Search each line below for "match", then return the lines where it appears.

[Items from a data source]
---*---

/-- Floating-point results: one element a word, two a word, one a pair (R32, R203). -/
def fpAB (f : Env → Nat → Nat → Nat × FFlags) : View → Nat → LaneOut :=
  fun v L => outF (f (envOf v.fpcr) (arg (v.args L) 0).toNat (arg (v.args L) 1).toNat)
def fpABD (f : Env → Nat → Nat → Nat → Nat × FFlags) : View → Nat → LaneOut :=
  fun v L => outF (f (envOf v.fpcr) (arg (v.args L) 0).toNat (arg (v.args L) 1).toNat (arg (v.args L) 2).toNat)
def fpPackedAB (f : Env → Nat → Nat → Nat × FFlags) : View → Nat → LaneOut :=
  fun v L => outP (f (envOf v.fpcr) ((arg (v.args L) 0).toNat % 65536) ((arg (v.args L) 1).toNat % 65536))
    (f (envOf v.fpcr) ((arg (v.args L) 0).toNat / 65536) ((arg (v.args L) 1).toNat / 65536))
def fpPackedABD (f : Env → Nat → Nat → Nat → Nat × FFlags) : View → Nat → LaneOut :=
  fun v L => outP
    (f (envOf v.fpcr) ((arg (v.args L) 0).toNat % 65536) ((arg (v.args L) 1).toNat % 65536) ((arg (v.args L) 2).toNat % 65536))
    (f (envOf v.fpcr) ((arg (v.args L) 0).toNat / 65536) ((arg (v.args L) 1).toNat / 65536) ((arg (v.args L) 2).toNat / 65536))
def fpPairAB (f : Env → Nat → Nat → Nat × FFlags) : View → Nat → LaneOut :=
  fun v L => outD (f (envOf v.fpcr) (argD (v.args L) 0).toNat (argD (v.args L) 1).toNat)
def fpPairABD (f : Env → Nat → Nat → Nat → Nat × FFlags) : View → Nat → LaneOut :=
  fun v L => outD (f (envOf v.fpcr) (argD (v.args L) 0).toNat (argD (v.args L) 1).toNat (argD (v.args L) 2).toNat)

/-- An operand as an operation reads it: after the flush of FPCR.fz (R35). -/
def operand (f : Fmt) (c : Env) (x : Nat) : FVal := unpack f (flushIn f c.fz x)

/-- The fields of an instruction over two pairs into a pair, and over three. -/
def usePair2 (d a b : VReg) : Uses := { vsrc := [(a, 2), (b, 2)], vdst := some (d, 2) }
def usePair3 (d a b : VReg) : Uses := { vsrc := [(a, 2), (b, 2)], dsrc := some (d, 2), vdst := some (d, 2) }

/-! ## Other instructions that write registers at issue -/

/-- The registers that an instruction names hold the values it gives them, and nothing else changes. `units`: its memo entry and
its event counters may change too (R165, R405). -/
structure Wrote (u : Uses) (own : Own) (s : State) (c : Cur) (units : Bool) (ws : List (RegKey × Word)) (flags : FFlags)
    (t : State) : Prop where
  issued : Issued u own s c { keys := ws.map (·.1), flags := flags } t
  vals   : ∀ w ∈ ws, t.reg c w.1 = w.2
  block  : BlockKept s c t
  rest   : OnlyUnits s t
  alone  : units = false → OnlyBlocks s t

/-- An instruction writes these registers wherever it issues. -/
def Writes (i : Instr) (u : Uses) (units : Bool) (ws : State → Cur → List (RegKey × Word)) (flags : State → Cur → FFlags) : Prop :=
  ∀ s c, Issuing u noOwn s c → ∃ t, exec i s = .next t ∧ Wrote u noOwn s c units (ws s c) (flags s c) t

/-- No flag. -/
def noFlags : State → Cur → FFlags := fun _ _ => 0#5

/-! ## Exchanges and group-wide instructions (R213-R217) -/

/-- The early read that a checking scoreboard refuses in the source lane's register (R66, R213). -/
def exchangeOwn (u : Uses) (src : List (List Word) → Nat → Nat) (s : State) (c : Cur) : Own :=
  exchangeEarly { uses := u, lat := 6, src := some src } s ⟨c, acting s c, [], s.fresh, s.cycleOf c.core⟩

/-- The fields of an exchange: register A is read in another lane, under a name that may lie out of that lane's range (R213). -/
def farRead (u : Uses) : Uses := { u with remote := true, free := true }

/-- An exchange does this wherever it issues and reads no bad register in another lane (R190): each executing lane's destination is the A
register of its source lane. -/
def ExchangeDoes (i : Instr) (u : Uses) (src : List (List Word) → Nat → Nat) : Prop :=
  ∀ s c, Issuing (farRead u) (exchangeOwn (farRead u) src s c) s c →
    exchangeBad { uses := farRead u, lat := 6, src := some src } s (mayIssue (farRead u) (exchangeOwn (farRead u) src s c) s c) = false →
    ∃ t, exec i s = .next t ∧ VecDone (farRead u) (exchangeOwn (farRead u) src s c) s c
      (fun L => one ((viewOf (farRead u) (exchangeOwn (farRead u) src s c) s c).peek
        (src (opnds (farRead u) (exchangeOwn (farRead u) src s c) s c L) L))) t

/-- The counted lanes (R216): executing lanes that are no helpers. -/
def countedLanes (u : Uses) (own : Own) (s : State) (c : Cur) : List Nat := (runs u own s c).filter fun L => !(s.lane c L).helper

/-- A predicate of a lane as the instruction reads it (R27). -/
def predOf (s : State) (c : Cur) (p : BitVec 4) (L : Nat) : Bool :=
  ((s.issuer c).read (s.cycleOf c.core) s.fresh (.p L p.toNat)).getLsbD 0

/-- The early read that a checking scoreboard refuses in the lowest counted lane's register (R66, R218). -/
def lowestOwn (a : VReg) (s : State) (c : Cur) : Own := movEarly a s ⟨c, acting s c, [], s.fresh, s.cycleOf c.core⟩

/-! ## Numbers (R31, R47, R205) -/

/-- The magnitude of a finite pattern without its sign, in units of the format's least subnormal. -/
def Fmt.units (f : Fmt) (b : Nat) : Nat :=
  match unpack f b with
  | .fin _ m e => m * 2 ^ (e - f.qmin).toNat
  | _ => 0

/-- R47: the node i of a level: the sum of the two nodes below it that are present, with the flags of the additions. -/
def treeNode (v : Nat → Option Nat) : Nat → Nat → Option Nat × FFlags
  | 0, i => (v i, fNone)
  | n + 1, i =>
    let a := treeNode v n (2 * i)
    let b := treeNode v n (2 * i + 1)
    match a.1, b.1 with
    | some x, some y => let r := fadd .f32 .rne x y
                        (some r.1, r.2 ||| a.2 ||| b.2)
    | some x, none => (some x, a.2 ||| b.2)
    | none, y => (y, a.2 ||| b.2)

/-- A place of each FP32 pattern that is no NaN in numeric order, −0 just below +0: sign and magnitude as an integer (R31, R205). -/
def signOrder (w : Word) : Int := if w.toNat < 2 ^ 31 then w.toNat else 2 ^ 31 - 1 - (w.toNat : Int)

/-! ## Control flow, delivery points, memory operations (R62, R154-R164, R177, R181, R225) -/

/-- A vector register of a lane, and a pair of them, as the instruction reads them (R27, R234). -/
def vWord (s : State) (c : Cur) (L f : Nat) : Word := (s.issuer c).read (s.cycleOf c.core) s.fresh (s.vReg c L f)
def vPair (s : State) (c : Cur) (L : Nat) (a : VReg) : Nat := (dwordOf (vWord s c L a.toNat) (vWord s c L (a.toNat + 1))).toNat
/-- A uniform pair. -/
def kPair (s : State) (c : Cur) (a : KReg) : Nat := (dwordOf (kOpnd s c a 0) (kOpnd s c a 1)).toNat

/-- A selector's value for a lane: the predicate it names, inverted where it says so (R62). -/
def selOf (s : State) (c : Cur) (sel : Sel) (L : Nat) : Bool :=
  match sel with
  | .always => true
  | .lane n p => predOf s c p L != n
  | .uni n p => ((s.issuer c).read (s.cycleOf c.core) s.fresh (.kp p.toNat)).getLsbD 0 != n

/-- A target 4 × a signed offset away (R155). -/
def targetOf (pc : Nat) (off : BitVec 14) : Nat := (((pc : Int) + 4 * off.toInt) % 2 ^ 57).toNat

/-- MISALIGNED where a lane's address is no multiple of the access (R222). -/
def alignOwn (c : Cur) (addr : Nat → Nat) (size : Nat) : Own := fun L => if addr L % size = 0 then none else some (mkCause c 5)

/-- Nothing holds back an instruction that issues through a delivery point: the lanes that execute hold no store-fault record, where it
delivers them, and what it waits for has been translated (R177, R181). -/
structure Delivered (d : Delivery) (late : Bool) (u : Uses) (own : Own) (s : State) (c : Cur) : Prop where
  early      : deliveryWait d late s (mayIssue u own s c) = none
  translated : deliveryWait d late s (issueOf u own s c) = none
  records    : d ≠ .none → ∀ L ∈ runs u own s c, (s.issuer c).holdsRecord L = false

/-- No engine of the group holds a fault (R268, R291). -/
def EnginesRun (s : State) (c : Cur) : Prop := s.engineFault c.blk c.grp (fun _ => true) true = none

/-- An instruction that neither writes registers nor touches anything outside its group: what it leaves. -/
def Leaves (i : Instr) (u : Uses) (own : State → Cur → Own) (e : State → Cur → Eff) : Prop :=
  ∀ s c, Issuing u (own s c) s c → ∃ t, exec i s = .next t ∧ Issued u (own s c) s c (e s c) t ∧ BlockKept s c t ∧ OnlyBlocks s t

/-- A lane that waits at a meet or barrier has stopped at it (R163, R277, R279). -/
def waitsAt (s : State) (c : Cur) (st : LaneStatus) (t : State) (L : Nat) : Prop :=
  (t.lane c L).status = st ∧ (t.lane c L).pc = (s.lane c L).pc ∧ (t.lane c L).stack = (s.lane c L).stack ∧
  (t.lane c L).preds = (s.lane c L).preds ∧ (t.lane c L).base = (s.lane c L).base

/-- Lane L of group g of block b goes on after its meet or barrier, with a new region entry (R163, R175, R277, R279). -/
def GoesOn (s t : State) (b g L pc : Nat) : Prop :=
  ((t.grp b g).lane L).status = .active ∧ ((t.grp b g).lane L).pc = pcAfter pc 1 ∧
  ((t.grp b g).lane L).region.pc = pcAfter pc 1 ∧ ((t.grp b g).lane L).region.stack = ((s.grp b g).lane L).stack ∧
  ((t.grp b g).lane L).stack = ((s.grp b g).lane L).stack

---*---

:: Response area ::
  match unpack f b with
    match a.1, b.1 with
  match sel with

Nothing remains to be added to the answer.